Comapny Tpye: Distributor
Main products: Footwear, Knit T-shirts, Men's Trousers
Report Creation Date: 2026-03-15
UA Argentina S.R.L. is a Buenos Aires–based Argentine legal entity registered as a private limited company (S.R.L.), operating primarily as an importer and distributor of apparel and footwear products. It functions as a trade intermediary in the Latin American retail supply chain, sourcing predominantly from Vietnam and historically from Hong Kong. Its procurement structure is highly concentrated—over 75% of transactions originate from just two Vietnamese suppliers—and shows strong continuity with key partners since at least 2023. A notable shift occurred in late 2024: Hong Kong–sourced volume collapsed, while Vietnam-based procurement surged and stabilized through Q4 2025.
| Field | Value |
|---|---|
| Company Name | UA Argentina S.R.L. |
| Data Source | Customs transaction records (2023–2025), Volza, Dun & Bradstreet, PitchBook, Crunchbase |
| Country of Registration | Argentina |
| Address | Av. Chiclana 3345, Piso 5, Buenos Aires C1260, Argentina |
| Core Products | Footwear (HS 640411), Knit T-shirts (HS 610910/610990), Men’s trousers (HS 620343), Sweaters (HS 611020/611030), Handbags (HS 420292), Hats (HS 650500) |
| Company Type | Distributor |
Data interpretation reveals extreme volatility in monthly import volume — ranging from 11,738 units (Jun 2024) to over 2 million (Dec 2024) — with no seasonal pattern. The distribution is bimodal: one cluster centers on low-frequency, high-volume shipments (e.g., Dec 2024: 2.04M units in 357 shipments), another on high-frequency, mid-volume flows (e.g., Aug 2024: 911K units across 2,806 shipments). This suggests dual operational modes: bulk replenishment for retail chains and agile restocking for fast-fashion channels. The abrupt drop in July 2025 (to 50,744 units) signals either inventory normalization or a strategic pivot toward leaner, more responsive procurement. A sharp contraction in shipment frequency and volume occurred in mid-2025, indicating a deliberate recalibration of import rhythm — likely tied to inventory optimization or channel realignment.

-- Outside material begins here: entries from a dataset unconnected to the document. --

-- ==== Sys2Proof/Machine/Wire.lean ====
section
/-! DEFINITION. Packets as the bytes of their flits, and frames of die-to-die links as they are put on the wires
(R227, R228, R232, R233). -/

namespace Sys2Proof.Machine

/-! ### Packets as flits (R232, R233) -/

/-- The header flit and the payload flits of a packet (R232, R233). -/
def packetBytes (p : Packet) : List Byte :=
  toBytes p.type 1 ++ toBytes (p.vc + 8 * p.lane + 16 * ofBool p.adaptive + 32 * ofBool p.wayValid) 1 ++ toBytes (p.payload.length / 64) 1 ++
    toBytes (ofBool p.last + 2 * ofBool p.poison + 4 * ofBool p.redInv + 8 * ofBool p.redOvf) 1 ++
    toBytes p.dstPanel 2 ++ toBytes p.dstC 1 ++ toBytes p.dstR 1 ++ toBytes p.dstUnit 1 ++ toBytes p.dstSub 1 ++
    toBytes p.srcPanel 2 ++ toBytes p.srcC 1 ++ toBytes p.srcR 1 ++ toBytes p.srcUnit 1 ++ toBytes p.srcSub 1 ++
    toBytes p.wayC 1 ++ toBytes p.wayR 1 ++ [0, 0] ++ toBytes p.transfer 4 ++ toBytes p.total 4 ++ toBytes p.index 4 ++
    toBytes p.address 8 ++ toBytes p.typeData 8 ++ toBytes p.stamp 4 ++
    toBytes (p.mcEnd + p.mcMode * 2 ^ 8 + p.redCode * 2 ^ 16 + p.contribs * 2 ^ 24) 4 ++ List.replicate 8 0 ++ p.payload

/-- The packet that a header flit and its payload flits spell (R233). -/
def packetOf (bs : List Byte) : Packet :=
  let v := leAt bs 1 1
  let f := leAt bs 3 1
  let m := leAt bs 0x34 4
  { type := leAt bs 0 1, vc := v % 8, lane := ofBool (bit v 3), adaptive := bit v 4, wayValid := bit v 5
    last := bit f 0, poison := bit f 1, redInv := bit f 2, redOvf := bit f 3
    dstPanel := leAt bs 4 2 % 4096, dstC := leAt bs 6 1, dstR := leAt bs 7 1, dstUnit := leAt bs 8 1, dstSub := leAt bs 9 1
    srcPanel := leAt bs 0xA 2 % 4096, srcC := leAt bs 0xC 1, srcR := leAt bs 0xD 1, srcUnit := leAt bs 0xE 1, srcSub := leAt bs 0xF 1
    wayC := leAt bs 0x10 1, wayR := leAt bs 0x11 1, transfer := leAt bs 0x14 4, total := leAt bs 0x18 4, index := leAt bs 0x1C 4
    address := leAt bs 0x20 8, typeData := leAt bs 0x28 8, stamp := leAt bs 0x30 4
    mcEnd := m % 256, mcMode := field m 8 2, redCode := field m 16 8, contribs := field m 24 8, payload := bs.drop 64 }

/-- Slots that a packet takes: its flits (R232). -/
def flitCount (p : Packet) : Nat := 1 + (p.payload.length + 63) / 64

/-- Bytes cut into flits of 64 B. -/
def flitsOf (bs : List Byte) : List (List Byte) := (List.range (bs.length / 64)).map (fun i => slice bs (64 * i) 64)

/-- The packets that flits in their order spell, after the flits of one that is not yet whole: the header says how many
payload flits follow, and the next flit after them is a header (R232). Answers what is left over too. -/
def assemble : List Byte → List (List Byte) → List Byte × List Packet
  | part, [] => (part, [])
  | part, f :: fs =>
    let bs := part ++ f
    if 64 * (1 + min 4 (leAt bs 2 1 % 8)) ≤ bs.length then
      let (rest, ps) := assemble [] fs
      (rest, packetOf bs :: ps)
    else assemble bs fs

/-! ### Frames (R227 to R229) -/

/-- Sideband bits [47:0] of a frame (R228). -/
def sideband (f : LinkFrame) : Nat :=
  (f.slots.map (fun s => 2 ^ (s.1 % 16))).sum + f.seq * 2 ^ 16 + ofBool f.ackValid * 2 ^ 22 + f.ack * 2 ^ 23 + ofBool f.nak * 2 ^ 29 +
    ofBool f.creditValid * 2 ^ 30 + f.creditVc * 2 ^ 31 + f.creditLane * 2 ^ 34 + f.creditCount * 2 ^ 35

/-- The 1,024 data bytes of a frame: flits in their slots, zeros in a slot that is not valid (R227). -/
def frameData (f : LinkFrame) : List Byte := (List.range 16).flatMap (fun s => padTo 64 (tget [] f.slots s))

/-- The flits of a frame in the order of their slots (R232). -/
def frameFlits (f : LinkFrame) : List (List Byte) := ((List.range 16).filter (thas f.slots)).map (fun s => padTo 64 (tget [] f.slots s))

/-- Packets in the frames that the sender keeps (R229). -/
def Link.kept (x : Link) : List Packet := (assemble [] (x.sent.flatMap frameFlits)).2

/-- Frames kept that the receiver has not yet taken. -/
def Link.wire (x : Link) : List LinkFrame :=
  match x.sent with
  | [] => []
  | f :: _ => x.sent.drop ((x.lastGood + 64 + 1 - f.seq) % 64)

/-- Packets on their way over a link. -/
def Link.onWire (x : Link) : List Packet := (assemble x.part (x.wire.flatMap frameFlits)).2

end Sys2Proof.Machine
end

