/-! ### Ports of the array edge (R128 to R131, R157, R158) -/

/-- The boundary cell of a port, and the direction of its register and queue (R128). -/
def portCell (e : Nat) : Nat × Nat :=
  let j := e % 16
  if e / 16 = 0 then (j, 0) else if e / 16 = 1 then (240 + j, 1) else if e / 16 = 2 then (16 * j + 15, 2) else (16 * j, 3)

/-- The token in the output register of a port. -/
def Arr.portOut (x : Arr) (e : Nat) : Option Token := (x.cell (portCell e).1).out (portCell e).2

/-- The output register of a port emptied. -/
def Arr.clearOut (x : Arr) (e : Nat) : Arr :=
  { x.modCell (portCell e).1 (fun c => c.setOut (portCell e).2 none) with moved := true }

/-- Tokens that the incoming buffer of a port still takes (R131). -/
def Arr.bufRoom (x : Arr) (e : Nat) : Nat := 4 * pInDepth (tget 0 x.ports e) - (tget [] x.inBuf e).length

/-- The word that an incoming window makes its next token of, and those left in its buffer; an empty buffer takes the rest of
the bank row with one access (R169). None where a word of it is uncorrectable. -/
def Work.windowWord (w : Work) (a e : Nat) : Option (Nat × List Nat × List Nat) :=
  let x := w.arr a
  let v := tget 0 x.ports e
  let n := tget 0 x.inWin e
  match tget [] x.inHold e with
  | y :: rest => some (y, rest, [])
  | [] =>
    let k := min (32 - (pBase v + n) % 32) (pWords v - n)
    let addr := w.padAddr a (8 * (pBase v + n))
    if w.hasBadWord addr (8 * k) then none
    else
      let ys := (List.range k).map (fun i => w.readNat (addr + 8 * i) 8)
      some (ys.headD 0, ys.tail, (List.range k).map (pBase v + n + ·))

/-- INCOMING_WINDOW_WORD: the next word of an incoming window becomes a token (R130, R169); an uncorrectable word aborts the
task with 0x20 (R196). -/
def incomingWindowWord (a e : Nat) (w : Work) : Work :=
  let x := w.arr a
  let v := tget 0 x.ports e
  let n := tget 0 x.inWin e
  if x.st == .run && x.task.isSome && !x.faulted && pInKind v == 1 && decide (n < pWords v) && decide (0 < x.bufRoom e) then
    match w.windowWord a e with
    | none => w.taskFault a { status := 0x20, address := w.padAddr a (8 * (pBase v + n)) }
    | some (y, rest, ws) =>
      let t := mkTok x.epoch (n + 1 == pWords v) 0 (pLane v) y
      w.modArr a (fun x => { x.access false 4 ws with
        inHold := tput x.inHold e rest, inBuf := tmod [] x.inBuf e (· ++ [t]), inWin := tput x.inWin e (n + 1), moved := true })
  else w

/-- INCOMING_WINDOW_WORD (R130). -/
def execIncomingWindowWord (a port : Nat) (s : State) : Host.Outcome State Fault Refusal := run (incomingWindowWord a port) s

/-- An outgoing window takes the token in its port's register: a barrier token is dropped (R205), a token beyond
WindowWords aborts the task with 0x0F, and the payload of any other goes to the next word, written once a bank row or the
window is complete, or at once in a drain (R130, R143, R169). -/
def Work.windowTake (w : Work) (a e : Nat) : Work :=
  let x := w.arr a
  let v := tget 0 x.ports e
  let n := tget 0 x.outWin e
  match x.portOut e with
  | some t =>
    if (x.st == .run || x.st == .drain) && !x.faulted && pOutKind v == 1 then
      if t.kind = 3 then w.modArr a (·.clearOut e)
      else if pWords v ≤ n then w.taskFault a { status := 0x0F }
      else
        let w := w.modArr a (fun x => { x.clearOut e with
          outHold := tmod [] x.outHold e (· ++ [t.pay.toNat]), outWin := tput x.outWin e (n + 1) })
        if (pBase v + n) % 32 = 31 ∨ n + 1 = pWords v ∨ x.st = .drain then w.flushWindow a e else w
    else w
  | none => w

/-- OUTGOING_WINDOW_WRITE (R130). -/
def execOutgoingWindowWrite (a port : Nat) (s : State) : Host.Outcome State Fault Refusal := run (·.windowTake a port) s

/-- A send channel gathers the token in its port's register (R156); a token for an ended channel aborts the task with
0x0E (R159). -/
def Work.chanTake (w : Work) (a e : Nat) : Work :=
  let x := w.arr a
  match x.portOut e, x.outChan e with
  | some t, some c =>
    let ch := x.chan c
    if ch.closed then w.taskFault a { status := 0x0E }
    else if x.moving && ch.granted && !ch.complete then
      w.modArr a (fun x => (x.modChan c (fun h => { h with gather := h.gather ++ [t] })).clearOut e)
    else w
  | _, _ => w

/-- INCOMING_TOKEN_DELIVERY: the oldest token of a port's incoming buffer enters the boundary cell's queue, and a
channel owes its credit (R131, R157, R158). -/
def incomingDelivery (a e : Nat) (w : Work) : Work :=
  let x := w.arr a
  match tget [] x.inBuf e with
  | t :: rest =>
    if x.moving && x.hasRoom (portCell e).1 (portCell e).2 then
      (w.modArr a (fun x => { x.enqueue (portCell e).1 (portCell e).2 t with
        inBuf := tput x.inBuf e rest, moved := true })).oweCredit a e
    else w
  | [] => w

/-- INCOMING_TOKEN_DELIVERY (R157). -/
def execIncomingTokenDelivery (a port : Nat) (s : State) : Host.Outcome State Fault Refusal := run (incomingDelivery a port) s

end Sys2Proof.Machine
end

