-- ==== Sys2Proof/Machine/Edge.lean ====
section
/-! DEFINITION. Edge ports: topologies and groups, the choice of a port for another panel, ingress classes, frames and
their replay, port failures, and egress credit (R308 to R330). -/

namespace Sys2Proof

open Machine

/-- Lane i passes: it trained, no codeword had more than 8 corrected symbols, and none was uncorrectable (R428). -/
def PortTest.lanePasses (t : PortTest) (i : Nat) : Bool :=
  match t.lanes.getD i none with
  | some (c, u) => decide (c ≤ 8) && u == 0
  | none => false

/-- The lanes from `i` up to `i + n` all pass. -/
def PortTest.lanesPass (t : PortTest) (i n : Nat) : Bool := (List.range n).all (fun j => t.lanePasses (i + j))

/-- The lanes that passed as a mask, and the most corrected symbols of any codeword (R427). -/
def PortTest.passed (t : PortTest) : Nat := ((List.range 16).map (fun i => if t.lanePasses i then 2 ^ i else 0)).sum
def PortTest.worst (t : PortTest) : Nat := (t.lanes.take 16).foldl (fun n l => match l with | some (c, _) => max n c | none => n) 0

/-- Lanes that a port comes up with: all 16, the half that the peer agrees to, or none (R309, R320, R428). -/
def PortTest.width (t : PortTest) : Nat :=
  if t.lanesPass 0 16 ∧ !t.peerHalf then 16
  else if t.lanesPass (if t.peerHigh then 8 else 0) 8 ∧ t.peerHalf then 8
  else 0

/-- All four UCIe modules of an optical site have trained, at 32 GT/s; there is no width degrade (R321). -/
def PortTest.siteTrains (t : PortTest) : Bool := t.modules == [32, 32, 32, 32]

end Sys2Proof

namespace Sys2Proof.Machine

/-! ### Topologies (R323 to R326) -/

/-- The topology in force: kind and the sizes of its dimensions (R323, R324). -/
def Work.topo (w : Work) : Nat := w.eff 0x4810 2
def Work.topoSize (w : Work) (dim : Nat) : Nat := w.eff 0x4810 (3 + dim)
def Work.basePanel (w : Work) : Nat := w.eff 0x4810 6

/-- Dimensions of the routing code: 3, 2, or none (R327). -/
def Work.topoDims (w : Work) : Nat := if w.topo = 3 then 3 else if w.topo = 2 then 2 else 0

/-- Panels of the topology (R324). -/
def Work.topoSpan (w : Work) : Nat :=
  if w.topo = 1 then w.topoSize 0
  else if w.topo = 2 then w.topoSize 0 * w.topoSize 1
  else if w.topo = 3 then w.topoSize 0 * w.topoSize 1 * w.topoSize 2
  else 1

/-- The sizes, the base and the panel's own ID are those of a supported topology: 2 to 64 panels in a dimension that is used, 1 in
one that is not, and Base + X·Y·Z within the IDs (R323, R324). -/
def Work.topoOk (w : Work) : Bool :=
  let dim := fun (n : Nat) => decide (2 ≤ n) && decide (n ≤ 64)
  let x := w.topoSize 0
  let y := w.topoSize 1
  let z := w.topoSize 2
  (if w.topo = 0 then x == 1 && y == 1 && z == 1
   else if w.topo = 1 then decide (2 ≤ x) && decide (x ≤ 8) && y == 1 && z == 1
   else if w.topo = 2 then dim x && dim y && z == 1
   else w.topo == 3 && dim x && dim y && dim z) &&
    decide (w.basePanel + x * y * z ≤ 4096) &&
    (w.topo == 0 || (decide (w.basePanel ≤ w.panelId) && decide (w.panelId < w.basePanel + w.topoSpan)))

/-- A panel ID lies in the topology. -/
def Work.inTopo (w : Work) (p : Nat) : Bool := w.topo != 0 && decide (w.basePanel ≤ p) && decide (p < w.basePanel + w.topoSpan)
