-- ==== Sys2Proof/Machine/Retire.lean ====
section
/-! DEFINITION. Suspect and retire-pending arrays, known-answer runs, and the places of a die that can take a task
(R293, R436 to R440). -/

namespace Sys2Proof.Machine

/-! ### Marks (R440) -/

/-- The mark of a physical array. -/
def Work.markOf (w : Work) (f : Nat) : Mark := tget {} w.marks f
def Work.modMark (w : Work) (f : Nat) (g : Mark → Mark) : Work := { w with marks := tmod {} w.marks f g }

/-- The run in which a failure counts: the Start it follows, apart for arrays that are not under a job (R440). -/
def Work.runKey (w : Work) : Nat := 2 * w.job.runNo + ofBool w.jobRuns

/-- A failure of a physical array with its source and pattern: the first marks it suspect with a WARN event, a second in
another run makes it retire-pending, with a defect record and an ERROR event; one failure a run counts, and an array whose mark
was cleared in the same run is marked again (R440). -/
def Work.arrayFails (w : Work) (f source pattern : Nat) : Work :=
  let n := f / 20
  let a := f % 20
  let m := w.markOf f
  if m.lastRun = some w.runKey then
    let w' := w.modMark f (fun m => { m with suspect := true, clean := 0 })
    if m.suspect then w' else (w'.setReg (0x3100 + n) 0x16 w.now).event 2 0 2 (32 * n + a) pattern
  else
    let first := m.failures == 0
    let w := (w.modMark f (fun m => { m with
        suspect := true, failures := min (m.failures + 1) 3, lastRun := some w.runKey, clean := 0
        pattern := if first then pattern else m.pattern, source := if first then source else m.source
        temp := if first then w.siteTemp n else m.temp, supply := if first then w.siteSupply n else m.supply
        time := if first then w.now else m.time })).setReg (0x3100 + n) 0x16 w.now
    if first then w.event 2 0 2 (32 * n + a) pattern
    else if m.retire then w
    else
      let w := w.modMark f (fun m => { m with retire := true })
      let w := w.addDefect { kind := 1, source := m.source, site := n, sub := a, temp := m.temp, supply := m.supply,
                             pattern := m.pattern, count := 2, time := m.time }
      ((w.addReg 0x2100 0x0D 1).event 1 0 2 (32 * n + a) m.pattern).restartMap

/-- A matching checked comparison of a physical array: 64 in a row clear a suspect mark (R440). -/
def Work.cleanCheck (w : Work) (f : Nat) : Work :=
  w.modMark f (fun m =>
    let c := min (m.clean + 1) 64
    { m with clean := c, suspect := m.suspect && decide (c < 64) })

/-- CLEAR_ARRAY_SUSPECT: the suspect marks of a site's arrays go (0xB000.17). -/
def clearArraySuspect (n : Nat) (w : Work) : Work :=
  if 416 ≤ n then w.refuse 0x73
  else ({ w with marks := w.marks.map (fun e => if e.1 / 20 = n then (e.1, { e.2 with suspect := false }) else e) } : Work).accept

/-- CLEAR_ARRAY_SUSPECT (R440). -/
def execClearArraySuspect (site : Nat) (s : State) : Host.Outcome State Fault Refusal := run (clearArraySuspect site) s

/-! ### Which arrays can take an instance (R293, R294) -/

/-- The array is present, and not retire-pending (R440). -/
def Work.mayTake (w : Work) (a : Nat) : Bool :=
  w.arrPresent a &&
    (match w.physical (a / 16) (a % 16) with
     | some f => !(w.markOf f).retire
     | none => false)

/-- No task holds the array and no load of it is under way. -/
def Arr.free (x : Arr) : Bool :=
  x.task.isNone && x.load == .none && (x.st == .empty || x.st == .ready || x.st == .held)

def TaskDesc.pinned (d : TaskDesc) : Bool := bit d.flags 0
def TaskDesc.force (d : TaskDesc) : Bool := bit d.flags 1
def TaskDesc.checkable (d : TaskDesc) : Bool := bit d.flags 2
def TaskDesc.exact (d : TaskDesc) : Bool := bit d.flags 3
def TaskDesc.waits (d : TaskDesc) : Bool := bit d.waitBarrier 15

/-- The class in which a free array is a candidate, best first: READY with the image, EMPTY, READY with an image of
another epoch, HELD when forced (R293). -/
def Arr.candidate (x : Arr) (d : TaskDesc) (epoch : Nat) : Option Nat :=
  if x.st = .ready ∧ x.imageId = d.imageId then some 0
  else if x.st = .empty then some 1
  else if x.st = .ready ∧ x.epoch ≠ epoch then some 2
  else if x.st = .held ∧ d.force then some 3
  else none

/-- The logical arrays of die d that a descriptor may use. -/
def Work.arraysFor (w : Work) (d : Nat) (t : TaskDesc) : List Nat :=
  ((if t.exact then [t.array] else List.range 16).map (arrOf d)).filter w.mayTake

/-- The epoch of a registered image. -/
def Work.imageEpoch (w : Work) (id : Nat) : Option Nat := (w.registry.find? (fun e => e.id == id)).map (·.epoch)

/-- The best candidate of die d: the first at or after the rotation pointer in its class (R293, R294). -/
def Work.pickArray (w : Work) (d : Nat) (t : TaskDesc) : Option (Nat × Nat) :=
  match w.imageEpoch t.imageId with
  | none => none
  | some ep =>
    let cs := ((w.arraysFor d t).filter (fun a => (w.arr a).free)).filterMap (fun a => ((w.arr a).candidate t ep).map (fun c => (a, c)))
    let rot := (w.die d).tu.rotation
    let turn := fun (a : Nat) => (a % 16 + 16 - rot) % 16
    cs.foldl (fun best e => match best with
      | none => some e
      | some b => if e.2 < b.2 ∨ (e.2 = b.2 ∧ turn e.1 < turn b.1) then some e else some b) none

/-- Some array of the die is taken now, or could be a candidate once free (R293). -/
def Work.couldTake (w : Work) (d : Nat) (t : TaskDesc) : Bool :=
  match w.imageEpoch t.imageId with
  | some ep => (w.arraysFor d t).any (fun a => !(w.arr a).free || ((w.arr a).candidate t ep).isSome)
  | none => false

/-! ### Known-answer tiles (R438) -/

/-- An array as known-answer tiles leave it: EMPTY, with the tiles' epoch and cells without a program (R438; assumption
37). -/
def Arr.afterKat (x : Arr) : Arr :=
  { x with
    imageId := 0, graphId := 0, epoch := 3 - x.epoch, st := .empty, ports := [], templates := [], chans := [], inBuf := [], runs := []
    engines := [], cells := x.cells.map (fun e => (e.1, { sr := e.2.sr })), stopped := false, pipe := [] }

/-- KAT_RUN: the set runs on an array that is EMPTY, or READY with no queued instance of its die able to use it; a
failed tile, named by its pattern class, is a failure of the array. A placement that has just taken the array makes the
set be abandoned. -/
def katRun (a : Nat) (failed : Option Nat) (w : Work) : Work :=
  let x := w.arr a
  let wanted := (w.die (a / 16)).tu.queue.any (fun i => (w.arraysFor (a / 16) i.desc).contains a &&
    (match w.imageEpoch i.desc.imageId with
     | some ep => (x.candidate i.desc ep).isSome
     | none => false))
  match w.physical (a / 16) (a % 16) with
  | none => w
  | some f =>
    if !w.arrPresent a then w
    else if x.task.isSome && x.load == .asked then w.addReg 0xB000 0x16 1
    else if x.free && (x.st == .empty || (x.st == .ready && !wanted)) then
      let w := (w.addReg 0xB000 0x14 1).modArr a Arr.afterKat
      match failed with
      | some p => (w.addReg 0xB000 0x15 1).arrayFails f 4 p
      | none => w
    else w

/-- KAT_RUN (R438). -/
def execKatRun (a : Nat) (failed : Option Nat) (s : State) : Host.Outcome State Fault Refusal := run (katRun a failed) s

end Sys2Proof.Machine
end

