/-- JOB_END (R305). -/
def execJobEnd (s : State) : Host.Outcome State Fault Refusal := run jobEnd s

/-- An array after the scrub: EMPTY, its stores zeroed, tokens gone; the counters and LastStatus of its record stay for
the report (R305). -/
def Arr.scrubbed (x : Arr) : Arr :=
  { epoch := x.epoch, stale := x.stale, discarded := x.discarded, spills := x.spills, suspicions := x.suspicions
    lastStatus := x.lastStatus, cells := x.cells.map (fun e => (e.1, { sr := e.2.sr })) }

/-- The scrub's table (R305). -/
def Work.scrub (w : Work) : Work :=
  let policy := w.reg 0x2400 4
  let w := (w.zero (3 * 2 ^ 60) (2 ^ 60)).zero (2 * 2 ^ 60) (2 ^ 60)
  let w : Work := { w with arrays := w.arrays.map (fun e => (e.1, e.2.scrubbed)) }
  let w : Work := { w with dies := w.dies.map (fun e => (e.1, { e.2 with cache := [], hints := [] })) }
  let w := (List.range 16).foldl Work.flushHutch w
  let w := if bit policy 0 then (List.range 16).foldl Work.zeroScratch w else w
  if bit policy 1 then (List.range 16).foldl Work.zeroDram w else w

/-- SCRUB_COMPLETE: the stores are as R305 says, the panel is IDLE, and a Configure or a Start that waited goes on; a Configure that
meets the job of a Start which waited as well is refused (R301, R305). -/
def scrubComplete (w : Work) : Work :=
  if w.job.st ≠ .scrubbing then w
  else
    let w := w.scrub.modJob (fun j => { j with retained := false })
    if w.job.startWaits then
      let w := ((w.modJob (fun j => { j with startWaits := false })).jobTo .configured).startNow
      if w.job.configWaits then (w.modJob (fun j => { j with configWaits := false })).jobStatus 0x57 w.job.st.code 0 else w
    else
      let w := w.jobTo .idle
      if w.job.configWaits then (w.modJob (fun j => { j with configWaits := false })).configureNow else w

/-- SCRUB_COMPLETE (R305). -/
def execScrubComplete (s : State) : Host.Outcome State Fault Refusal := run scrubComplete s

end Sys2Proof.Machine
end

| Month | Total Quantity | Shipment Count |
|---|---|---|
| 2025-11 | 458,364 | 442 |
| 2025-10 | 682,784 | 313 |
| 2025-09 | 467,443 | 197 |
| 2025-08 | 552,054 | 217 |
| 2025-07 | 50,744 | 24 |
| 2025-06 | 32,532 | 137 |
| 2025-05 | 66,220 | 119 |
| 2025-04 | 14,749 | 55 |
| 2025-03 | 352,680 | 459 |
| 2025-02 | 858,484 | 763 |
Data interpretation shows overwhelming concentration: the top two Vietnamese suppliers — Công Ty TNHH Dệt May Eclat Việt Nam and CTY TNHH Sprinta Việt Nam — jointly account for 75.8% of all shipments over three years, with near-identical activity timelines and identical latest transaction dates (Nov 18, 2025). Their dominance implies long-term contractual alignment, shared logistics infrastructure, and likely co-developed private-label programs. The third partner, Eclat Vietnam Textile Company Limited, ceased engagement after Aug 2024 — suggesting consolidation into the first two entities. No other supplier exceeds 2% share, confirming a tightly managed, low-diversification sourcing model. This partnership structure reflects deep operational integration with two core vendors — reducing complexity but increasing single-point dependency risk.
| Supplier Name | Country | Shipment Count | Share | Latest Transaction |
|---|---|---|---|---|
| Công Ty TNHH Dệt May Eclat Việt Nam | Vietnam | 72 | 39.56% | 2025-11-18 |
| CTY TNHH Sprinta Việt Nam | Vietnam | 66 | 36.26% | 2025-11-18 |
| Eclat Vietnam Textile Company Limited | Vietnam | 44 | 24.18% | 2024-08-27 |
Data interpretation identifies clear product hierarchy: HS 640411 (rubber/plastic footwear) dominates both volume and frequency — representing nearly 18% of all shipments — and is consistently paired with HS 6109 (knit T-shirts) and HS 6203 (men’s trousers), forming a coherent casual-wear bundle. Notably, HS 006100/006400/006200 appear repeatedly but lack public Harmonized System definitions — they are likely internal codes or misclassified entries; their collective 24% share warrants verification. The full top-20 list covers 13 distinct apparel and accessories categories, confirming a diversified yet cohesive product portfolio anchored in youth-oriented, mid-tier fashion. This coding pattern reflects a vertically coordinated product strategy focused on complete casual outfits — not fragmented component imports.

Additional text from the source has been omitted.